[Start of Attachment]

-- ==== Sys2Proof/Machine/Core.lean ====
section
/-! DEFINITION. The machine as the host runs it. -/

def Sys2Proof.core : Host.Core := { State := Sys2Proof.Machine.State, Fault := Sys2Proof.Machine.Fault, Refusal := Sys2Proof.Machine.Refusal, step := Sys2Proof.Machine.step, reset := Sys2Proof.Machine.State.reset }
end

[End of Attachment]

» Activity: Please copy each line of the material that has the string "Core" somewhere in it.

» Finished task:
-- ==== Sys2Proof/Machine/Core.lean ====
def Sys2Proof.core : Host.Core := { State := Sys2Proof.Machine.State, Fault := Sys2Proof.Machine.Fault, Refusal := Sys2Proof.Machine.Refusal, step := Sys2Proof.Machine.step, reset := Sys2Proof.Machine.State.reset }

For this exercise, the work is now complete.